Laghmani: It′s a question of political culture. There′s a very deep-rooted idea that politics is not a mechanism of rules and laws, but a characteristic of the ruler. This also means that people don′t expect justice to be dispensed by laws, but by a person. Comprehending justice as a personal attribute is a negation of justice itself. In 2011, many Tunisians voted for Ennahdha because they regarded the party′s representatives as devout. So politics are reduced to the moral characteristics of individuals. We must break with this logic.
Today, Tunisia is in a kind of process democracy. Elections are held and laws passed, but the people follow a different logic. How can that be changed?
Laghmani: It′s a question of experience, of creating an awareness of the difference between politics and the moral qualities of individuals, between the common good and the canonisation of individuals. The political class, from right to left, needs to become just as aware of this as the citizens.
So even politics is still stuck in the old way of thinking?
It′s primarily responsible for it. We′re talking about political consciousness, which should really be present in politics most of all. However, that′s where it exists least. That is one of the main causes of my pessimism: the majority of the political class hasn′t changed, even though there′s been a revolution. Tunisians will no longer accept a repressive power, but that′s where commonality ends.

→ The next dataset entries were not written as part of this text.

-- ==== Sys2Proof/Syntax.lean ====
section
/-! DEFINITION. The operations of the PFPS as syntax: one constructor of `Instr` per row of spec/opcode_table.json. -/

namespace Sys2Proof

/-- A line level (00_scope.md R12). -/
inductive Level where
  | low
  | high
  deriving DecidableEq, Repr, Inhabited

/-- The Chip-Select Selector as the SEL field spells it (30_encoding.md R76): `omitted` is a value of its own,
not another name of `both` (R83). -/
inductive Sel where
  | omitted
  | master
  | slave
  | both
  deriving DecidableEq, Repr, Inhabited

/-- The operation names of the opcode map (30_encoding.md R74), also the assembler's mnemonics (R82). -/
inductive Opcode where
  | sendCommand
  | sendCommandWithByte
  | sendCommandWithByteSelect
  | sendFixedValueRun
  | sendIndexedBuffer
  | selectPanelHalf
  | resume
  | suspend
  | resetSequence
  | waitBusy
  deriving DecidableEq, Repr

/-- The ten operations with their operands (00_scope.md R4, 30_encoding.md R74, R78). -/
inductive Instr where
  | sendCommand (idx : Byte)
  | sendCommandWithByte (idx dat : Byte)
  | sendCommandWithByteSelect (idx dat : Byte) (sel : Sel)
  | sendFixedValueRun (idx dat : Byte) (count : Word) (sel : Sel)
  | sendIndexedBuffer (idx : Byte) (buf len : Word) (sel : Sel)
  | selectPanelHalf (sel : Sel)
  | resume
  | suspend
  | resetSequence (d1 d2 d3 d4 d5 : Word)
  | waitBusy (lvl : Level)
  deriving DecidableEq, Repr

end Sys2Proof
end

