-- ==== Sys2Proof/Machine/Operands.lean ====
section
/-! DEFINITION. What an operation's operands select: pins by role (spec/00_scope.md R13), the effective selection
(40_framing.md R100) and the buffer's addresses (20_memory.md R56). -/

namespace Sys2Proof.Machine

/-- `Pin(role)` (00_scope.md R13). -/
def pinOf (c : Configuration) : Role → PinId
  | .busy => c.busy
  | .dc => c.dc
  | .reset => c.reset
  | .csM => c.csM
  | .csS => c.csS
  | .flashCS => c.flashCS
  | .flashCS2 => c.flashCS2
  | .sdCS => c.sdCS
  | .sdDetect => c.sdDetect
  | .rail => c.rail

/-- `connected(role)` (00_scope.md R13, 10_state.md R21). -/
def connected (c : Configuration) (r : Role) : Bool := pinOf c r != NC

/-- The effective selection of a frame (10_state.md R30). -/
inductive EffSel where
  | single
  | master
  | slave
  | both
  deriving DecidableEq, Repr

/-- `eff(opname, SEL)` (40_framing.md R100). OMITTED means both halves for `sendFixedValueRun` and
`sendIndexedBuffer`; for the two operations that require a selector it never gets here (ILLEGAL_OP). -/
def effSel (o : Opcode) (sel : Sel) (fam : Family) : EffSel :=
  match o with
  | .sendCommand | .sendCommandWithByte | .resume | .suspend | .resetSequence | .waitBusy => .single
  | .sendCommandWithByteSelect | .sendFixedValueRun | .sendIndexedBuffer | .selectPanelHalf =>
    match fam with
    | .small | .medium => .single
    | .large =>
      match sel with
      | .master => .master
      | .slave => .slave
      | .both => .both
      | .omitted => .both

/-- `bcast`: the full-panel broadcast of `sendIndexedBuffer` (40_framing.md R110, R111). -/
def isBroadcast (fam : Family) (sel : Sel) : Bool := fam == .large && sel == .omitted

/-- `BUF + LEN > 2^32`, in unbounded naturals (20_memory.md R56). -/
def addrOverflows (buf len : Word) : Bool := decide (buf.toNat + len.toNat > 2 ^ 32)

/-- The addresses `BUF + 0` to `BUF + LEN - 1`, ascending (20_memory.md R54, R56). -/
def bufferAddrs (buf len : Word) : List Nat := (List.range len.toNat).map fun i => buf.toNat + i

end Sys2Proof.Machine
end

What power do they want? You′ll hear many answers to that, but they always relate to individual interests, not national ones. The absence of civic consciousness is striking. We′ve come halfway, but the other half still lies before us. We need to establish political consciousness.
Interview conducted by Sarah Mersch
© Qantara.de 2016
Translated from the German by Charlotte Collins
Slim Laghmani teaches legal and political philosophy, constitutional law and international law at the University of Carthage in Tunisia.